Home > Books > The Woman They Could Not Silence: One Woman, Her Incredible Fight for Freedom, and the Men Who Tri(88)

The Woman They Could Not Silence: One Woman, Her Incredible Fight for Freedom, and the Men Who Tri(88)

Author:Kate Moore

On June 19, only hours after she’d left Jacksonville, Elizabeth could not compute that future; she was simply relieved to have escaped the first. Yet she discovered, on that very first morning, that her fate was still firmly tied to that asylum with steel strings soldered by sisterhood.
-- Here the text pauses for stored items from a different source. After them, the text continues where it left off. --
/-! ### The encodings (R36, R118) -/

/-- An encoding of +0 or of −0. -/
def IsZero (u : EType) (x : Nat) : Prop := x = 0 ∨ x = u.fmt.signBit

theorem eq_f32_or_eq_b16 {u : EType} (h : u.isFloat = true) : u = .f32 ∨ u = .b16 := by
  cases u with
  | f32 => exact .inl rfl
  | b16 => exact .inr rfl
  | i32 | i16 | i8 => cases h

/-- The sign bit is the top bit of an element. -/
theorem two_mul_signBit {u : EType} (h : u.isFloat = true) : 2 * u.fmt.signBit = 256 ^ u.bytes := by
  obtain rfl | rfl := eq_f32_or_eq_b16 h <;> rfl

theorem nanBits_lt {u : EType} (h : u.isFloat = true) : u.fmt.nanBits < 256 ^ u.bytes := by
  obtain rfl | rfl := eq_f32_or_eq_b16 h <;> decide

theorem FVal.isNan_iff {x : FVal} : x.isNan = true ↔ x = .nan := by
  cases x <;> simp [FVal.isNan]

/-- A NaN is not below anything, nor anything below it. -/
theorem FVal.ltNum_of_nan {x y : FVal} (h : (x.isNan || y.isNan) = true) : FVal.ltNum x y = false := by
  obtain hx | hy := Bool.or_eq_true_iff.1 h
  · rw [FVal.isNan_iff.1 hx]
    rfl
  · rw [FVal.isNan_iff.1 hy]
    cases x with
    | fin n m e => cases m <;> rfl
    | nan | inf n => rfl

theorem FVal.eqNum_of_nan {x y : FVal} (h : (x.isNan || y.isNan) = true) : FVal.eqNum x y = false := by
  obtain hx | hy := Bool.or_eq_true_iff.1 h
  · simp [FVal.eqNum, hx]
  · simp [FVal.eqNum, hy]

/-- A zero has no significand, whatever its sign. -/
theorem decodeF_of_isZero {u : EType} (hu : u.isFloat = true) {x : Nat} (h : IsZero u x) :
    ∃ n e, decodeF u.fmt x = .fin n 0 e := by
  obtain rfl | rfl := eq_f32_or_eq_b16 hu <;> obtain rfl | rfl := h <;> exact ⟨_, _, rfl⟩

/-! ### Minima and maxima (R120) -/

/-- A function of two encodings that answers the canonical NaN where either is a NaN, and `z` of two zeros of unequal sign. -/
def PicksOfZeros (u : EType) (fn : EType → Nat → Nat → Nat) (z : Nat) : Prop :=
  ∀ a b, ((decodeF u.fmt a).isNan || (decodeF u.fmt b).isNan → fn u a b = u.fmt.nanBits)
    ∧ (IsZero u a → IsZero u b → a ≠ b → fn u a b = z)

/-- Two zeros that differ have unequal signs. -/
theorem isZero_ne {u : EType} {a b : Nat} (ha : IsZero u a) (hb : IsZero u b) (h : a ≠ b) :
    a = 0 ∧ b = u.fmt.signBit ∨ a = u.fmt.signBit ∧ b = 0 := by
  unfold IsZero at ha hb
  omega

section Picks
variable {u : EType} (hu : u.isFloat = true)
include hu

theorem fminBits_picks : PicksOfZeros u (fun t => fminBits t.fmt) u.fmt.signBit := by
  refine fun a b => ⟨fun hnan => if_pos hnan, fun ha hb hne => ?_⟩
  obtain rfl | rfl := eq_f32_or_eq_b16 hu <;> obtain ⟨rfl, rfl⟩ | ⟨rfl, rfl⟩ := isZero_ne ha hb hne <;> rfl

theorem fmaxBits_picks : PicksOfZeros u (fun t => fmaxBits t.fmt) 0 := by
  refine fun a b => ⟨fun hnan => if_pos hnan, fun ha hb hne => ?_⟩
  obtain rfl | rfl := eq_f32_or_eq_b16 hu <;> obtain ⟨rfl, rfl⟩ | ⟨rfl, rfl⟩ := isZero_ne ha hb hne <;> rfl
While others looked at time spent in a mental hospital “as a kind of horrid nightmare, which they wished to banish, as soon as possible, from their recollection,”5 Elizabeth was driven by her memories from day one.

“I cried so hard, the next morning after I got here,” she wrote, “to think that the bliss of freedom, so dear to me, was not yet felt by those I left in bonds… To think of the dear afflicted ones I had left behind…with none to protect them from the most outrageous abuses.”6

But Elizabeth was no longer one of those afflicted ones: she had gotten out. She could protect them. It became her “first and chief business now to deliver those in bonds.”7

Freed at last from the tyranny of McFarland’s censorship, she therefore wrote a “field of letters”8 within days of being released, telling her friends’ families the truth of what was going on behind the barred windows, using her unmuffled voice to speak out. She urged Sophia’s brother to secure his sister’s release immediately. To his credit, though it took six months and “tiresome negotiations”9 with lawyers, he eventually succeeded. Sophia went to live near him in Wheaton, Illinois, becoming an artist who painted maps.
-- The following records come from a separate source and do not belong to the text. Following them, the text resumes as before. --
-- ==== Sys2Proof/Machine/Operands.lean ====
section
/-! DEFINITION. The operand forms: the colour as it is stored, the bounds test of a pixel write, the rectangle of
FILL, the response word, and the row slot and lanes of SHDATA. -/

namespace Sys2Proof.Machine

/-- The pixel a colour is stored as: GAMMA of each raw channel value (R120). -/
def storedPixel (c : Color) : Pixel :=
  ⟨Config.gamma.get c.r, Config.gamma.get c.g, Config.gamma.get c.b⟩

/-- The pixel write lies in the grid; compared as integers of unbounded width (R125). -/
def inBounds (x y : Int) : Bool :=
  decide (0 ≤ x ∧ x < Config.cols ∧ 0 ≤ y ∧ y < Config.rows)

/-- Position (row `py`, column `px`) is a pixel of the rectangle with least corner (x, y), width `w` and height `h`;
the sums do not wrap (R122). -/
def inRect (x y : Int) (w h : Nat) (py px : Nat) : Bool :=
  decide (x ≤ px ∧ (px : Int) < x + w ∧ y ≤ py ∧ (py : Int) < y + h)

/-- The 8-bit value of a response code (R97). -/
def RespCode.code : RespCode → BitVec 8
  | .ok => 0x00
  | .configError => 0x01
  | .ownership => 0x02
  | .illegalCmd => 0x03
  | .badState => 0x04

/-- RESP: the code in bits 15:8, the data in bits 7:0 (R97). -/
def respWord (code : RespCode) (data : BitVec 8) : BitVec 16 := code.code ++ data

/-- A buffer number as the data byte of a response (R97). -/
def bufData (b : BufId) : BitVec 8 := b.setWidth 8

/-- The ON predicate: an unsigned 8-bit comparison, greater or equal (R145). -/
def isOn (stored threshold : Byte) : Bool := threshold.ule stored

/-- The six-lane comparison of a row slot entry with a threshold: R1 in bit 0, B2 in bit 5, true drives the line
high (R162). -/
def laneBits (top bottom : Pixel) (t : Byte) : FieldVal :=
  BitVec.ofBool (isOn bottom.b t) ++ BitVec.ofBool (isOn bottom.g t) ++ BitVec.ofBool (isOn bottom.r t) ++
    BitVec.ofBool (isOn top.b t) ++ BitVec.ofBool (isOn top.g t) ++ BitVec.ofBool (isOn top.r t)

/-- `RowSlot(b, r, c)`: the top-half pixel of row `r` and the bottom-half pixel of row `r + AR` (R37). -/
def rowSlot (m : Memory) (b : BufId) (r c : Nat) : Pixel × Pixel :=
  (fbRead m b r c, fbRead m b (r + Config.addressableRows) c)

/-- `Lanes(b, r, c, t)` (R162). -/
def lanes (m : Memory) (b : BufId) (r c : Nat) (t : Byte) : FieldVal :=
  laneBits (rowSlot m b r c).1 (rowSlot m b r c).2 t

/-- `brightness_step = 2^(8 - bit_depth)` (R141). -/
def stepOfDepth (d : Nat) : Nat := 2 ^ (8 - d)

/-- `brightness_count = 2^bit_depth - 1` (R142). -/
def countOfDepth (d : Nat) : Nat := 2 ^ d - 1

/-- `threshold(l) = min(l × brightness_step, 255)` on unbounded integers (R144). -/
def thresholdNat (level step : Nat) : Nat := min (level * step) 255

end Sys2Proof.Machine
end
Elizabeth also wrote to the husband of Sarah Minard, whom she’d first met on Seventh Ward, and to the trustees about Mrs. Minard’s case. Sarah had been at the hospital for at least five years, yet Elizabeth assured them she was “in no respect a fit subject for the asylum.”10 Knowing the rules of the game, she added that Sarah “entertained none but the kindest and most charitable feelings towards her husband.”11

But unlike with Sophia’s family, silence was the only response.
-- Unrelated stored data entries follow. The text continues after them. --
/-- Two memories that differ only in buffer 1, byte 12288 being its first. -/
theorem witness_ScanIgnoresTheOtherBuffer :
    returned.rOwn = some 0 ∧
      ∀ a, (0 : BufId).toNat * 12288 ≤ a → a < ((0 : BufId).toNat + 1) * 12288 →
        Memory.read [(12288, 9)] a = Memory.read returned.fb a := by
  refine ⟨by decide, fun a _ ha => ?_⟩
  have hne : a ≠ 12288 := by
    rintro rfl
    exact absurd ha (by decide)
  rw [Memory.read_cons, if_neg hne]
  rfl

theorem witness_RowVisitMakesItsWritesInOrder :
    (let s : State :=
       { scanning ⟨.shdata, 15, 31, 0⟩ .ok with
         turns := List.replicate 197 .refresher ++ [.nobody], pinAnswers := List.replicate 197 .ok ++ [.failed 0] }
     s.mode = .run ∧ s.seq = ⟨.shdata, 15, 31, 0⟩ ∧ s.rOwn = some 0 ∧ ScansFor 197 [.nobody] [.failed 0] s) :=
  ⟨rfl, rfl, rfl, rfl, rfl⟩

/-- At bit depth 1 a full cycle is 6,305 line writes. -/
theorem witness_FullCycleMakesItsWritesInOrder :
    (let s : State :=
       { returned with
         bitDepth := 1, brightnessStep := 128, brightnessCount := 1,
         turns := List.replicate 6305 .refresher ++ [], pinAnswers := List.replicate 6305 .ok ++ [] }
     configOk s = true ∧ s.mode = .run ∧ s.seq = ⟨.shdata, 1, 0, 0⟩ ∧ s.rOwn = some 0 ∧
       s.brightnessCount.toNat * 32 * 197 + 1 = 6305 ∧ ScansFor 6305 [] [] s) :=
  ⟨rfl, rfl, rfl, rfl, rfl, rfl, rfl⟩

theorem witness_PanelLatchesTheRowJustShifted : (⟨List.replicate 64 0, []⟩ : PanelSink).shift.length = 64 := by decide

end Sys2Proof.Tests
end

section
/-! PROOF. The state at reset, the invariant of the machine's data under every step and run, and the moves of MODE
(10_state.md). -/

namespace Sys2Proof.Proofs

open Sys2Proof.Machine Sys2Proof.Safety

/-! ## The environment's fields -/

/-- Taking a turn keeps the invariant, which reads none of the environment's fields. -/
theorem inv_dropTurn {s : State} (h : Inv s) : Inv (dropTurn s) := by
  unfold dropTurn
  split <;> exact h

/-- So does taking an answer of the pin-fault oracle. -/
theorem inv_dropAnswer {s : State} (h : Inv s) : Inv (dropAnswer s) := by
  unfold dropAnswer
  split <;> exact h

@[simp] theorem lineMove_dropAnswer (s : State) : lineMove (dropAnswer s) = lineMove s := by
  simp [lineMove, thresh]

/-! ## Ownership (R44) -/

/-- The three shapes of XCHG: the buffer that is not the Refresher's is the Compositor's, or waits in one slot. -/
theorem ownershipOk_iff {s : State} : ownershipOk s = true ↔ ∃ a b, a ≠ b ∧ s.rOwn = some b ∧
    ((s.cOwn = some a ∧ s.toR = none ∧ s.toC = none) ∨ (s.cOwn = none ∧ s.toR = some a ∧ s.toC = none) ∨
      (s.cOwn = none ∧ s.toR = none ∧ s.toC = some a)) := by
  unfold ownershipOk
  cases s.cOwn <;> cases s.toR <;> cases s.toC <;> cases s.rOwn <;> simp [and_comm]

theorem rOwn_ne_none {s : State} (h : ownershipOk s = true) : s.rOwn ≠ none := by
  obtain ⟨a, b, -, hb, -⟩ := ownershipOk_iff.1 h
  simp [hb]

theorem ownershipOk_published {s : State} {c : BufId} (h : ownershipOk s = true) (hc : s.cOwn = some c) :
    ownershipOk { s with toR := some c, cOwn := none } = true := by
  obtain ⟨a, b, hab, hb, ⟨ha, -, hk⟩ | ⟨ha, -, -⟩ | ⟨ha, -, -⟩⟩ := ownershipOk_iff.1 h
  · obtain rfl : c = a := by simpa [hc] using ha
    exact ownershipOk_iff.2 ⟨c, b, hab, hb, .inr (.inl ⟨rfl, rfl, hk⟩)⟩
  all_goals simp [hc] at ha

theorem ownershipOk_acquired {s : State} {c : BufId} (h : ownershipOk s = true) (hc : s.toC = some c) :
    ownershipOk { s with toC := none, cOwn := some c } = true := by
  obtain ⟨a, b, hab, hb, ⟨-, -, ha⟩ | ⟨-, -, ha⟩ | ⟨-, hr, ha⟩⟩ := ownershipOk_iff.1 h
  case inr.inr =>
    obtain rfl : c = a := by simpa [hc] using ha
    exact ownershipOk_iff.2 ⟨c, b, hab, hb, .inl ⟨rfl, hr, rfl⟩⟩
  all_goals simp [hc] at ha

theorem ownershipOk_swap {s : State} {n old : BufId} (h : ownershipOk s = true) (hn : s.toR = some n)
    (ho : s.rOwn = some old) : ownershipOk (swap n old s) = true := by
  obtain ⟨a, b, hab, hb, ⟨-, ha, -⟩ | ⟨hc, ha, -⟩ | ⟨-, ha, -⟩⟩ := ownershipOk_iff.1 h
  case inr.inl =>
    obtain rfl : n = a := by simpa [hn] using ha
    obtain rfl : old = b := by simpa [ho] using hb
    exact ownershipOk_iff.2 ⟨old, n, hab.symm, rfl, .inr (.inr ⟨hc, rfl, rfl⟩)⟩
  all_goals simp [hn] at ha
Elizabeth wrote, too, to her dear children. Though it seems likely Theophilus would have intercepted any letters, Elizabeth wrote regardless, wanting to cheer Libby. She told her daughter all about her book and its imminent publication and declared, “There is not a girl in America who has so capable a mother as you have, and the world will know it soon.”12

Because Elizabeth was certain that once her manuscript was published, the government would change the laws that discriminated against women. After which she could return to Manteno with impunity, because Theophilus would no longer have the power to keep her from her home.

Unfortunately, the world seemed determined to prevent Elizabeth’s plan. All the publishers she approached rejected it point-blank. “I found the fact of [my book] having been written by a patient in an insane asylum was, of itself, an incubus I could not dispose of to their satisfaction,” Elizabeth wrote, “and they would, therefore, waive all further investigation as to its intrinsic merits.”13

Elizabeth knew nothing at this time of McFarland having issued a certificate to her husband. The simple fact that he’d retained her at the asylum for three years was evidence enough she must be mad.

“I find it very hard for a woman who has lost her reputation…by the cruel defamation of insanity, to do anything alone,” Elizabeth wrote in frustration. “I never realized until now what an unpardonable offense [McFarland] committed against me…in [ever] calling me an insane person.”14

She tried desperately to right the wrong by writing to the doctor—“my treacherous friend”15—on August 10, 1863. Ironically, she requested that he issue her with a certificate of her sanity.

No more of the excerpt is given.